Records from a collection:
+++++

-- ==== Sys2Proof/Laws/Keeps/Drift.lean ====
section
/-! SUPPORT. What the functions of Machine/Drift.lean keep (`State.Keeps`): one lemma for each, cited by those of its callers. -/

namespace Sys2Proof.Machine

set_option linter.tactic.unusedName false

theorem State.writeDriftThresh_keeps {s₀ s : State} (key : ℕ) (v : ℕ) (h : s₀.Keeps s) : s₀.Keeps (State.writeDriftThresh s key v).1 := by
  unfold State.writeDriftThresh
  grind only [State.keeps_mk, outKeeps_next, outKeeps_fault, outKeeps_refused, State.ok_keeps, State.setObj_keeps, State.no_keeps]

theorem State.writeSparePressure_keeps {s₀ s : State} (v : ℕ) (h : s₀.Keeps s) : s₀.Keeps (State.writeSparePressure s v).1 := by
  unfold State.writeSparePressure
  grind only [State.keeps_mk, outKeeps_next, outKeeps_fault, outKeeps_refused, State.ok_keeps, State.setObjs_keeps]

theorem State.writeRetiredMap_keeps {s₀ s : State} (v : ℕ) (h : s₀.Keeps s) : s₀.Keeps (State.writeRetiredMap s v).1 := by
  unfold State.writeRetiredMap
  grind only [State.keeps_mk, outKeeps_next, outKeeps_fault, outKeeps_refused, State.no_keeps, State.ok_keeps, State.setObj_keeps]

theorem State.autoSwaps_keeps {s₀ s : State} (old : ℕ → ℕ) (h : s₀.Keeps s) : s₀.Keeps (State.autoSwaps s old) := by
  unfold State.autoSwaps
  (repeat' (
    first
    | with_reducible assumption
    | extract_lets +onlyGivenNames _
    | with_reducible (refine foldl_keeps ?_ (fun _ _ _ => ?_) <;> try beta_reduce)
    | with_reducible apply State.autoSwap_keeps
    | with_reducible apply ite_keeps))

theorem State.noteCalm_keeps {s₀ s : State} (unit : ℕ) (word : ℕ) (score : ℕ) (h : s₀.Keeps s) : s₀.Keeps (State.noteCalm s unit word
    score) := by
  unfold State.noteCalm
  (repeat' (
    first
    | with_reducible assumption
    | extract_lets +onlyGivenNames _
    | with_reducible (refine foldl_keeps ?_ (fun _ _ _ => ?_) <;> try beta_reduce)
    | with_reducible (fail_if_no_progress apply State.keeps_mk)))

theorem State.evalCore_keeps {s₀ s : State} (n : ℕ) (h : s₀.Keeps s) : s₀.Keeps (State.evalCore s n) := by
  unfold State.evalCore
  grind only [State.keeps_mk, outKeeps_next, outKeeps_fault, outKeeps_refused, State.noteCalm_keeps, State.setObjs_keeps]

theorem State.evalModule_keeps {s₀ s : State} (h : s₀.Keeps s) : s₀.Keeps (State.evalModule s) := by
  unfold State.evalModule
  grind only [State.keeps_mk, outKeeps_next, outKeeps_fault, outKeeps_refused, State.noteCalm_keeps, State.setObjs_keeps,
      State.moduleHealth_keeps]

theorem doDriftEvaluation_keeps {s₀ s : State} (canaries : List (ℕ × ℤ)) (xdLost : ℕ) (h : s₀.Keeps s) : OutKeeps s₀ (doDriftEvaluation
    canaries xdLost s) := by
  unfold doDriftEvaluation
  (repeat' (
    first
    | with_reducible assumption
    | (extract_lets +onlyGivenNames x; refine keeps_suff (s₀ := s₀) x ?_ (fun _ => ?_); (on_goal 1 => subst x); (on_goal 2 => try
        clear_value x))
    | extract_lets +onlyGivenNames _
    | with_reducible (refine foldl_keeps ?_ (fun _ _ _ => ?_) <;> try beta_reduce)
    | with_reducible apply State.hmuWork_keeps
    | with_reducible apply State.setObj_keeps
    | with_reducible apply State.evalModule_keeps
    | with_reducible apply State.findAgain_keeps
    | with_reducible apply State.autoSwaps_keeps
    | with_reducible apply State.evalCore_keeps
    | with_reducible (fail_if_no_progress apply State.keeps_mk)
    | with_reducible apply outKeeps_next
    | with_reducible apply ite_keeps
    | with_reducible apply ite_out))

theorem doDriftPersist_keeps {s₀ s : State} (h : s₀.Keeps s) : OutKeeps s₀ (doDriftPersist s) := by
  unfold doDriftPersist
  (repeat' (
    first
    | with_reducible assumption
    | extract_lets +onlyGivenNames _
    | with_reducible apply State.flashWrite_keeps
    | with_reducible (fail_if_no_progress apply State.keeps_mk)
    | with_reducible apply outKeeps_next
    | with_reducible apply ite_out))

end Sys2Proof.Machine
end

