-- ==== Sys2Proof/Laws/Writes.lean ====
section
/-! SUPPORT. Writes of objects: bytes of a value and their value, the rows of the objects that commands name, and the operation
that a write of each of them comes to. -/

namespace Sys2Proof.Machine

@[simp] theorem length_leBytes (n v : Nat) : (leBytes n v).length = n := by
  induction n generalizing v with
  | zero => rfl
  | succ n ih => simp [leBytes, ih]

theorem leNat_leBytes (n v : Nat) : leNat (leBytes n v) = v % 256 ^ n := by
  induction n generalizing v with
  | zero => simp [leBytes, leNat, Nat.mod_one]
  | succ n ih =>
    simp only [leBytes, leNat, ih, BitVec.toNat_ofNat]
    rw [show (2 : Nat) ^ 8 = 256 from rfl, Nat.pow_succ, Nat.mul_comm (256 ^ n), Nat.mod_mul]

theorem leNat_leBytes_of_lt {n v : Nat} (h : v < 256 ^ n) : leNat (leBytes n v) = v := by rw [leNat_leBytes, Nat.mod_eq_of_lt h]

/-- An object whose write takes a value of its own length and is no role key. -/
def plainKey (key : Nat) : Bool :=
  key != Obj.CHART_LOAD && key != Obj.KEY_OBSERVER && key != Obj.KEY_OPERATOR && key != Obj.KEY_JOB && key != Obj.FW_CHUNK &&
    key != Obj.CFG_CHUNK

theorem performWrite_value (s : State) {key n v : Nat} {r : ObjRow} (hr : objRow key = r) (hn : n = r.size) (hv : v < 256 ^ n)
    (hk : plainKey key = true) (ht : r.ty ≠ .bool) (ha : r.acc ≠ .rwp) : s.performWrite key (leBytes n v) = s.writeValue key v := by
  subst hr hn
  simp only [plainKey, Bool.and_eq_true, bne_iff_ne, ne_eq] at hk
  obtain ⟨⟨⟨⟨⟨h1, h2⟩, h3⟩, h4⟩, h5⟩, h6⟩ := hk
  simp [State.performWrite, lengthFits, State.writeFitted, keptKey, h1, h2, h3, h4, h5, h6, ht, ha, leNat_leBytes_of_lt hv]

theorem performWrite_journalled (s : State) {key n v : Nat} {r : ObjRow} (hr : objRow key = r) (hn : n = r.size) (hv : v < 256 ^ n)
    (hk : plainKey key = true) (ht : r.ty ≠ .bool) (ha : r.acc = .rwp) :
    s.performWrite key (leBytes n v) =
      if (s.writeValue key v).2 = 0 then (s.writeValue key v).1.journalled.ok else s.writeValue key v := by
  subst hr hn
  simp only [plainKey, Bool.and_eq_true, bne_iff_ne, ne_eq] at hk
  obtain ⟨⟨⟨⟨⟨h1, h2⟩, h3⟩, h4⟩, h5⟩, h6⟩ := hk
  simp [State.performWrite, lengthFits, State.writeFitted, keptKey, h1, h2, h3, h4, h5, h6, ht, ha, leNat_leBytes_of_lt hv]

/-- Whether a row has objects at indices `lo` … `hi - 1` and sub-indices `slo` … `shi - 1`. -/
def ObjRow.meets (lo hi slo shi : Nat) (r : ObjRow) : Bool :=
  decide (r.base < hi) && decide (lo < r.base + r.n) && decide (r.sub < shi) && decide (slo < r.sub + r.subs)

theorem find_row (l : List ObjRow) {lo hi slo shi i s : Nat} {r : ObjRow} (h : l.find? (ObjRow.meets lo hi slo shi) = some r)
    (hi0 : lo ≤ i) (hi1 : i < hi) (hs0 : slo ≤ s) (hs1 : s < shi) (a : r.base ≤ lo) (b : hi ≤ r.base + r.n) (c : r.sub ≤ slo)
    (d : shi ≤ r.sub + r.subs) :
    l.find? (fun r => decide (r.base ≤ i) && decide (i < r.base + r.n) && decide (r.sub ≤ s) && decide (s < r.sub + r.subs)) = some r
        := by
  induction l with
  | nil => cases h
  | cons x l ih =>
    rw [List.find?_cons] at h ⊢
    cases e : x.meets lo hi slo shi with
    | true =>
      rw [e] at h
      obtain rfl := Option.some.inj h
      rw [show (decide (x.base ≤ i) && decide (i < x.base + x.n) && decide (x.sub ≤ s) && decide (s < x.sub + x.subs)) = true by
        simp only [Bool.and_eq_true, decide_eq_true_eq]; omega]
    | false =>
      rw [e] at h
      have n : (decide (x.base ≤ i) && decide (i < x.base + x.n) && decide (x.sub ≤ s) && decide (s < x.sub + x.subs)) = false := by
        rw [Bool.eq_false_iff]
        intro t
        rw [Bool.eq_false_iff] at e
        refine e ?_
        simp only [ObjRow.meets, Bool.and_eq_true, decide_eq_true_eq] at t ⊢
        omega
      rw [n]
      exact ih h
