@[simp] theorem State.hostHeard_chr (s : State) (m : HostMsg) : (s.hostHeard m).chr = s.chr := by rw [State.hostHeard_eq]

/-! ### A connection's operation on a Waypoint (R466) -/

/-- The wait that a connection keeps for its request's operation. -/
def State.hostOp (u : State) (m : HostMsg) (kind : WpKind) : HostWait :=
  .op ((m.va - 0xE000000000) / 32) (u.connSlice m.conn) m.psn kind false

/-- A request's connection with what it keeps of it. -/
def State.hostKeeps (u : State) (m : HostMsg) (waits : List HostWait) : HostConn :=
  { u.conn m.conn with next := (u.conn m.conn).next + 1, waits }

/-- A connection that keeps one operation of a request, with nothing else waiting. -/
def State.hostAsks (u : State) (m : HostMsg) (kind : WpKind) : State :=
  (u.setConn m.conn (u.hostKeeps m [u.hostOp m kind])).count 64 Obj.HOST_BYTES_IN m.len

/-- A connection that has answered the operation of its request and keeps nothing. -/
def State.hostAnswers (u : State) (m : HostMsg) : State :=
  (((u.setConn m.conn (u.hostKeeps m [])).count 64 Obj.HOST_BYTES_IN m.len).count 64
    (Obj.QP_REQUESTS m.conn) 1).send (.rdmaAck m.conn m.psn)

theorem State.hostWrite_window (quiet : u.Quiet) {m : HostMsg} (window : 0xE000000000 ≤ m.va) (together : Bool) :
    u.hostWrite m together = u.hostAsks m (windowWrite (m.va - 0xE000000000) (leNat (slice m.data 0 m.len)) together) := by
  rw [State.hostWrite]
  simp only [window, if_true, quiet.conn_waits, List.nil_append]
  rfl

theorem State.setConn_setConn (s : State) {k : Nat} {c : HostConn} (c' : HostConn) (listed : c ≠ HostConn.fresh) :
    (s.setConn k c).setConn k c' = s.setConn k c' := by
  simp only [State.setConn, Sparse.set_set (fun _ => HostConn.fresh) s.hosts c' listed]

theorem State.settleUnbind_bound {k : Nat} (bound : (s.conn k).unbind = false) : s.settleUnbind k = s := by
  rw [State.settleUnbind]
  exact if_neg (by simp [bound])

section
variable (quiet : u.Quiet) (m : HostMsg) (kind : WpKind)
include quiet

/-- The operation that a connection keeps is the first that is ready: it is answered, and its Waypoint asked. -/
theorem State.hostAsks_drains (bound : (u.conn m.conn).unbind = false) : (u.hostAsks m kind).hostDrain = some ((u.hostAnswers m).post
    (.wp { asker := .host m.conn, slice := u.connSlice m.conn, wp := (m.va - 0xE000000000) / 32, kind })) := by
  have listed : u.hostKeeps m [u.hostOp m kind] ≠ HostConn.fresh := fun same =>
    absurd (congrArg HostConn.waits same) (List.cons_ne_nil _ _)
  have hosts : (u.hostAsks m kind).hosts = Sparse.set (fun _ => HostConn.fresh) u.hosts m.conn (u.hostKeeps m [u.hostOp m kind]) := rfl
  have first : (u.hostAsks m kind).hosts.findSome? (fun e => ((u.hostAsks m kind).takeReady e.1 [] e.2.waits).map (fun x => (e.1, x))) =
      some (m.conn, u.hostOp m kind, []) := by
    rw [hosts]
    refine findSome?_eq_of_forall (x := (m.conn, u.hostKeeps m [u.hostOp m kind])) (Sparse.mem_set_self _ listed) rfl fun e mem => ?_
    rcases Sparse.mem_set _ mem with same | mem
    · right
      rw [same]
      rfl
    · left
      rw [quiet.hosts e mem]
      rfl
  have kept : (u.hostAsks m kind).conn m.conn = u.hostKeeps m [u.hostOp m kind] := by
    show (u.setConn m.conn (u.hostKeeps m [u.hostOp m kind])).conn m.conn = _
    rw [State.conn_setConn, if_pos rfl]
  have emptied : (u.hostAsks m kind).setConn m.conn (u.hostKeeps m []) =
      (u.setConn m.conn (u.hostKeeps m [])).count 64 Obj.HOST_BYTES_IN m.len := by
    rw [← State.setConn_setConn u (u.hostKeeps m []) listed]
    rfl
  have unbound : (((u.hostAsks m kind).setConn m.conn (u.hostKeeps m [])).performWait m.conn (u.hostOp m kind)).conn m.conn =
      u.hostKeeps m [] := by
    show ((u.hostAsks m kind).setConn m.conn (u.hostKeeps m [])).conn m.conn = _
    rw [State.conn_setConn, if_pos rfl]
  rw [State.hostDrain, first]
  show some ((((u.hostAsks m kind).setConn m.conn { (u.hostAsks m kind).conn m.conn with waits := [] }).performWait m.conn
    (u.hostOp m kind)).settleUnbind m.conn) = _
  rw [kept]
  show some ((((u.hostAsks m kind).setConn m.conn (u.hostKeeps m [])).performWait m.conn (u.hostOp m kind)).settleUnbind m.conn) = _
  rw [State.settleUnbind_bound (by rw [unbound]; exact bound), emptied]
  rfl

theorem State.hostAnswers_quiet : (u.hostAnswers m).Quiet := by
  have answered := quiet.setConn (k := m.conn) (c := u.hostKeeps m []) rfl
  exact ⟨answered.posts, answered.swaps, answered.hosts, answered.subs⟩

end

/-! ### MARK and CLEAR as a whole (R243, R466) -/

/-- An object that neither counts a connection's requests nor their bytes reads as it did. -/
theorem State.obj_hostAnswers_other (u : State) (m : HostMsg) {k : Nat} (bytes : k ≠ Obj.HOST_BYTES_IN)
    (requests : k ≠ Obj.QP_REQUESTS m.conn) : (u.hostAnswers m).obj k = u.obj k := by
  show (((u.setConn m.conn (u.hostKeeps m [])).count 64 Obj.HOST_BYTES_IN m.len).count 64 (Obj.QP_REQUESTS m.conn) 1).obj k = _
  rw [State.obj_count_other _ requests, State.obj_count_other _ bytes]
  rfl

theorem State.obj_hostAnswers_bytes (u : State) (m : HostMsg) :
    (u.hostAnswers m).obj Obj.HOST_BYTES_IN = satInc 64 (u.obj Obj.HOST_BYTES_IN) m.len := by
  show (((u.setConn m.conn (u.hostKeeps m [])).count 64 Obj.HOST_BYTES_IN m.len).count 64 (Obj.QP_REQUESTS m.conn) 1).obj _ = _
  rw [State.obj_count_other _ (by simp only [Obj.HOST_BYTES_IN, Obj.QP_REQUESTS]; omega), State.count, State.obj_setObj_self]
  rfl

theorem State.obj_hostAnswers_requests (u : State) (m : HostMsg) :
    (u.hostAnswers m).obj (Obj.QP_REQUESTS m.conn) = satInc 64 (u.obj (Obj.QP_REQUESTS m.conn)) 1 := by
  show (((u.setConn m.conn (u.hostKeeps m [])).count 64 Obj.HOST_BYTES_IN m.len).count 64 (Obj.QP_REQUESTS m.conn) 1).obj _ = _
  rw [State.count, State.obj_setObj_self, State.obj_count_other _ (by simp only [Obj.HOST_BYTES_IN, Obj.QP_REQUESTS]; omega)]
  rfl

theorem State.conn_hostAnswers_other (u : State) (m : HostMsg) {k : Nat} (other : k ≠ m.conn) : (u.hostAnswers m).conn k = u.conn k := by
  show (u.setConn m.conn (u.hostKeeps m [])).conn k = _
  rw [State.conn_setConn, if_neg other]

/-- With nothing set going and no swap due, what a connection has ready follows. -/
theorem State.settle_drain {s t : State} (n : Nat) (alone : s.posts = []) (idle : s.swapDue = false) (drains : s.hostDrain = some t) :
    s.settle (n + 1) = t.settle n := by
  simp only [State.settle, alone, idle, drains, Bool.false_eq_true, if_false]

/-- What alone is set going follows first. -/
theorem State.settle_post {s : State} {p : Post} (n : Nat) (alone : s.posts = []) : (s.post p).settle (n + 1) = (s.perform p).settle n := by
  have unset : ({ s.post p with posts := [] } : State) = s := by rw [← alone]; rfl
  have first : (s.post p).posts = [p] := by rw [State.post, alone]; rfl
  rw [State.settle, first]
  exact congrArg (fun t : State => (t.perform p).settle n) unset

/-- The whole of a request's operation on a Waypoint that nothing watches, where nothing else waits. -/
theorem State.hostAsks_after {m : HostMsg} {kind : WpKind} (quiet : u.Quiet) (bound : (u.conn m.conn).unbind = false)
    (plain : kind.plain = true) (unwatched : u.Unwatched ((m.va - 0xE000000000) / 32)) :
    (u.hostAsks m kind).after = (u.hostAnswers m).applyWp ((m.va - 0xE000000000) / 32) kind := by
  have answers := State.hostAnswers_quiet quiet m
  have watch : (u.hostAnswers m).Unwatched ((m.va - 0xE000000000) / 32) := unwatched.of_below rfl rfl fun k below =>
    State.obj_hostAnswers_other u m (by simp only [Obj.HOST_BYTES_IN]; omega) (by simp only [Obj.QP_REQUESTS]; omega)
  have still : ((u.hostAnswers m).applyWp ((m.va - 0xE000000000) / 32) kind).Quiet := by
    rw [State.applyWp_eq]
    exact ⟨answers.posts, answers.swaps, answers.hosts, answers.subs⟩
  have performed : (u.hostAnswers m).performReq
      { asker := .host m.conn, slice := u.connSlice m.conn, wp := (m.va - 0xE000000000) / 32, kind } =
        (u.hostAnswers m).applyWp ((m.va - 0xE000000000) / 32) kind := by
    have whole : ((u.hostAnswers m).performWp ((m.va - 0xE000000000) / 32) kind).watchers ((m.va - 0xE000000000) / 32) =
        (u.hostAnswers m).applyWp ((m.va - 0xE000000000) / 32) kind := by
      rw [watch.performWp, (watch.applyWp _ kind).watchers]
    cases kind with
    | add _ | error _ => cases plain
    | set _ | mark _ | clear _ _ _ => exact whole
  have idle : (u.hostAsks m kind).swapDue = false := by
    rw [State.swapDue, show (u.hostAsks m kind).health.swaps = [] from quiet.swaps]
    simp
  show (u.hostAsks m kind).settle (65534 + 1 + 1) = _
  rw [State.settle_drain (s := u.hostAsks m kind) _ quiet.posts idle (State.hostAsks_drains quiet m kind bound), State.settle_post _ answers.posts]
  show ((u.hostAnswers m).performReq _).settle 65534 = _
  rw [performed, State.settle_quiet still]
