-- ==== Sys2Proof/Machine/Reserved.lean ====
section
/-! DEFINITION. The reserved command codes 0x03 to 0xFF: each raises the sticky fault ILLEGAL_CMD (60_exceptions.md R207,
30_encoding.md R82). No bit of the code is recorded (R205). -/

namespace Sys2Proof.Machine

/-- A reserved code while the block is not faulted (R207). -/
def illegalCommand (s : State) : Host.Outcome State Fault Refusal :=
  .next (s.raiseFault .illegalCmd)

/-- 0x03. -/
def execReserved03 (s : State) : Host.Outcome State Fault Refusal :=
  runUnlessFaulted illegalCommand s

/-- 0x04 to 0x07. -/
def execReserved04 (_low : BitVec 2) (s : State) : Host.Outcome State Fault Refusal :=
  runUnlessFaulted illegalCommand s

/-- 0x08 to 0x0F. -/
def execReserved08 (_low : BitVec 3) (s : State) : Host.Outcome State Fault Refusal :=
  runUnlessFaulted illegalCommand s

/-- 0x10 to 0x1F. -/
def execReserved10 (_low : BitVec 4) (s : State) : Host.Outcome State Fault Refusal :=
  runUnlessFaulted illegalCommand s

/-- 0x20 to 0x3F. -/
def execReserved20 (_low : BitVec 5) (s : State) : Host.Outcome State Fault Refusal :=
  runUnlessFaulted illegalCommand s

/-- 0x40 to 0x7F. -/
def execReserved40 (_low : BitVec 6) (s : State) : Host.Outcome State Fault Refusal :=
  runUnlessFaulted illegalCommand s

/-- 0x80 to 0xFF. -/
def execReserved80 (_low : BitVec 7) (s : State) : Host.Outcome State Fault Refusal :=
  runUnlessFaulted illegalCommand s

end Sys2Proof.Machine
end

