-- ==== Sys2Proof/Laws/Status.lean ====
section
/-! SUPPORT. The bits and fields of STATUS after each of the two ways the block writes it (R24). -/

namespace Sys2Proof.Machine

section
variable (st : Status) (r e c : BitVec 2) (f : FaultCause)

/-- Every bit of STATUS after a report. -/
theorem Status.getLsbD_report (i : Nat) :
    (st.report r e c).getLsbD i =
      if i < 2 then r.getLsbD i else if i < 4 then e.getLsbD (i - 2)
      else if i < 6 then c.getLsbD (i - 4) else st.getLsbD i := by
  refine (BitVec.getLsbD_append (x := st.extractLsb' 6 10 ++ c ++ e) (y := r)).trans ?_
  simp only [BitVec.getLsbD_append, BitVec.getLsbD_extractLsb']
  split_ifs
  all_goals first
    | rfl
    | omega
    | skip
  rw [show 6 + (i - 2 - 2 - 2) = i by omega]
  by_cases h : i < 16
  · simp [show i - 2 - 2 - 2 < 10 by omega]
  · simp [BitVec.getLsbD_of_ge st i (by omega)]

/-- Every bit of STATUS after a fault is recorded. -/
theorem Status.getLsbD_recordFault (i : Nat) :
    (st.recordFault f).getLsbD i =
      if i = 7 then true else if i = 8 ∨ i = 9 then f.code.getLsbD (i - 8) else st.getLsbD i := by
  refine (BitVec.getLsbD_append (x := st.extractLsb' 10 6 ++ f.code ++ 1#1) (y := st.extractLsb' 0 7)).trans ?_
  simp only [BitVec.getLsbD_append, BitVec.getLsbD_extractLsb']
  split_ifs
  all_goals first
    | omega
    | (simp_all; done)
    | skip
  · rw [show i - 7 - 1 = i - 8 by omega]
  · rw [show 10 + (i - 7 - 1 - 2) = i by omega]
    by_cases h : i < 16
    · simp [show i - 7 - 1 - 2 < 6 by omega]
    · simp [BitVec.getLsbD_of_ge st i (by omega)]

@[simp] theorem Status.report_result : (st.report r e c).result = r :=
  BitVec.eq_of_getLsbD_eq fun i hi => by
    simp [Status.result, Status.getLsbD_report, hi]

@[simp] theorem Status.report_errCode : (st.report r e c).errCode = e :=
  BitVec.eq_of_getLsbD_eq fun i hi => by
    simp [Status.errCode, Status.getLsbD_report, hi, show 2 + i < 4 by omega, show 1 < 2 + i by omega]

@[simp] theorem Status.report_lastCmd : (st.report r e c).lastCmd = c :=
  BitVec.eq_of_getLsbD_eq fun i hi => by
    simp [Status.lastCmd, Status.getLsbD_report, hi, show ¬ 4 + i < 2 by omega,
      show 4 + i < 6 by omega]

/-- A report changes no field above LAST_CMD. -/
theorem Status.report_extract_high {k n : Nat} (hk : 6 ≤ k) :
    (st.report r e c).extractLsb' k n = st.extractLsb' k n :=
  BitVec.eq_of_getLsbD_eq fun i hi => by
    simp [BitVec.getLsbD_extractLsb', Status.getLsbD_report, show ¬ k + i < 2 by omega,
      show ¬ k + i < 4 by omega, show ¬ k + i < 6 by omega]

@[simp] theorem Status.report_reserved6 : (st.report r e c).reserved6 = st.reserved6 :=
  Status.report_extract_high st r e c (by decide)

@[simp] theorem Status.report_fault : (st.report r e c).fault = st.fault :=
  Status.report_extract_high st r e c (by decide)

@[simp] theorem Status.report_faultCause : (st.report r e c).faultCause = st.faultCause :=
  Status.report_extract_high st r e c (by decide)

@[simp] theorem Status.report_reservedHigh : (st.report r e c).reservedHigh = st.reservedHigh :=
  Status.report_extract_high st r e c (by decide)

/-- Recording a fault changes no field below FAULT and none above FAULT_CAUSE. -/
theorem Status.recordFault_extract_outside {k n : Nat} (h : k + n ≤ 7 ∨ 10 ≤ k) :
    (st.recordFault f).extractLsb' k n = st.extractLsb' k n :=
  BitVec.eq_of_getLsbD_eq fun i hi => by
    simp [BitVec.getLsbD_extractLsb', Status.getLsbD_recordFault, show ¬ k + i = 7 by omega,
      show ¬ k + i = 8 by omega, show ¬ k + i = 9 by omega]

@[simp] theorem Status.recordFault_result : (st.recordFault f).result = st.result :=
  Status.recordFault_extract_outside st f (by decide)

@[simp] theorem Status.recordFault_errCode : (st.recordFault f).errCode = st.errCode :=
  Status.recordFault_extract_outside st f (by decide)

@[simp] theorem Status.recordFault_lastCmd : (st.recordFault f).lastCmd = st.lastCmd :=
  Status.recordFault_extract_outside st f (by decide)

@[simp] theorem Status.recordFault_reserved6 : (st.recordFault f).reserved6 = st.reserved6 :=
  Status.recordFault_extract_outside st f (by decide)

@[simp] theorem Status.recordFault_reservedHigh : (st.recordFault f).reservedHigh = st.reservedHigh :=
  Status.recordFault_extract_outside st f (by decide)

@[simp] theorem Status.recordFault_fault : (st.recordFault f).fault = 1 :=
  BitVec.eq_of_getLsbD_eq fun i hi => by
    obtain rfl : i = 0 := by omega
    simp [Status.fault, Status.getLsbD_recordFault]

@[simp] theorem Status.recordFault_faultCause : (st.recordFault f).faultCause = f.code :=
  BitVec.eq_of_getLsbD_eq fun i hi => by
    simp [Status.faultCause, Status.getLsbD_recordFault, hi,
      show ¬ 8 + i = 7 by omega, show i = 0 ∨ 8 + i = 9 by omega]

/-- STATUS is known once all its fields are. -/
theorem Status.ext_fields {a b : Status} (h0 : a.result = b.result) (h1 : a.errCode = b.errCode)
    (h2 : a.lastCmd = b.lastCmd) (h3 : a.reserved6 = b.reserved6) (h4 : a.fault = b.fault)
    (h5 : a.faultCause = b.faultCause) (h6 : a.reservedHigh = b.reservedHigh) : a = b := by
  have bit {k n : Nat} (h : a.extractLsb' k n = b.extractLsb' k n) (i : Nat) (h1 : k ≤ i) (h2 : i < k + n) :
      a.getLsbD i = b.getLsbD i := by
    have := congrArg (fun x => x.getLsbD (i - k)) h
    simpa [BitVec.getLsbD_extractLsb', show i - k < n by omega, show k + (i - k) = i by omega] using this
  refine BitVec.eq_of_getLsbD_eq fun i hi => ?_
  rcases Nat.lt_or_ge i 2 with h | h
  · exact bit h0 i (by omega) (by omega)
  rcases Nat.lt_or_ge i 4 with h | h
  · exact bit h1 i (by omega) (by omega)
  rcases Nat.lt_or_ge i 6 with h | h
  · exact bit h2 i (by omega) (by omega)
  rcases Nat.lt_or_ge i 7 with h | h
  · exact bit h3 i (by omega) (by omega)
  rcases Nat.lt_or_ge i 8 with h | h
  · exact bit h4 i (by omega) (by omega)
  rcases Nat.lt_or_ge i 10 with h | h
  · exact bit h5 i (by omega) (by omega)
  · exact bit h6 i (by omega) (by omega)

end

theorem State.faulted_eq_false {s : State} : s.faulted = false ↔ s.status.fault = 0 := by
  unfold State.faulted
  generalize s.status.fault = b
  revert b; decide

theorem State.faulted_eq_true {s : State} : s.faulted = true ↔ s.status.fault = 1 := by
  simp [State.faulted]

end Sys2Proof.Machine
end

+++++

EXERCISE DIRECTIONS> Nothing but the lines above from the one containing "State.obj_hostAnswers_other u m" through the one containing "def execReserved08 (_low" should appear in the answer, each repeated exactly.

REPLY>
    State.obj_hostAnswers_other u m (by simp only [Obj.HOST_BYTES_IN]; omega) (by simp only [Obj.QP_REQUESTS]; omega)
  have still : ((u.hostAnswers m).applyWp ((m.va - 0xE000000000) / 32) kind).Quiet := by
    rw [State.applyWp_eq]
    exact ⟨answers.posts, answers.swaps, answers.hosts, answers.subs⟩
  have performed : (u.hostAnswers m).performReq
      { asker := .host m.conn, slice := u.connSlice m.conn, wp := (m.va - 0xE000000000) / 32, kind } =
        (u.hostAnswers m).applyWp ((m.va - 0xE000000000) / 32) kind := by
    have whole : ((u.hostAnswers m).performWp ((m.va - 0xE000000000) / 32) kind).watchers ((m.va - 0xE000000000) / 32) =
        (u.hostAnswers m).applyWp ((m.va - 0xE000000000) / 32) kind := by
      rw [watch.performWp, (watch.applyWp _ kind).watchers]
    cases kind with
    | add _ | error _ => cases plain
    | set _ | mark _ | clear _ _ _ => exact whole
  have idle : (u.hostAsks m kind).swapDue = false := by
    rw [State.swapDue, show (u.hostAsks m kind).health.swaps = [] from quiet.swaps]
    simp
  show (u.hostAsks m kind).settle (65534 + 1 + 1) = _
  rw [State.settle_drain (s := u.hostAsks m kind) _ quiet.posts idle (State.hostAsks_drains quiet m kind bound), State.settle_post _ answers.posts]
  show ((u.hostAnswers m).performReq _).settle 65534 = _
  rw [performed, State.settle_quiet still]
-- ==== Sys2Proof/Machine/Reserved.lean ====
section
/-! DEFINITION. The reserved command codes 0x03 to 0xFF: each raises the sticky fault ILLEGAL_CMD (60_exceptions.md R207,
30_encoding.md R82). No bit of the code is recorded (R205). -/

namespace Sys2Proof.Machine

/-- A reserved code while the block is not faulted (R207). -/
def illegalCommand (s : State) : Host.Outcome State Fault Refusal :=
  .next (s.raiseFault .illegalCmd)

/-- 0x03. -/
def execReserved03 (s : State) : Host.Outcome State Fault Refusal :=
  runUnlessFaulted illegalCommand s

/-- 0x04 to 0x07. -/
def execReserved04 (_low : BitVec 2) (s : State) : Host.Outcome State Fault Refusal :=
  runUnlessFaulted illegalCommand s

/-- 0x08 to 0x0F. -/
def execReserved08 (_low : BitVec 3) (s : State) : Host.Outcome State Fault Refusal :=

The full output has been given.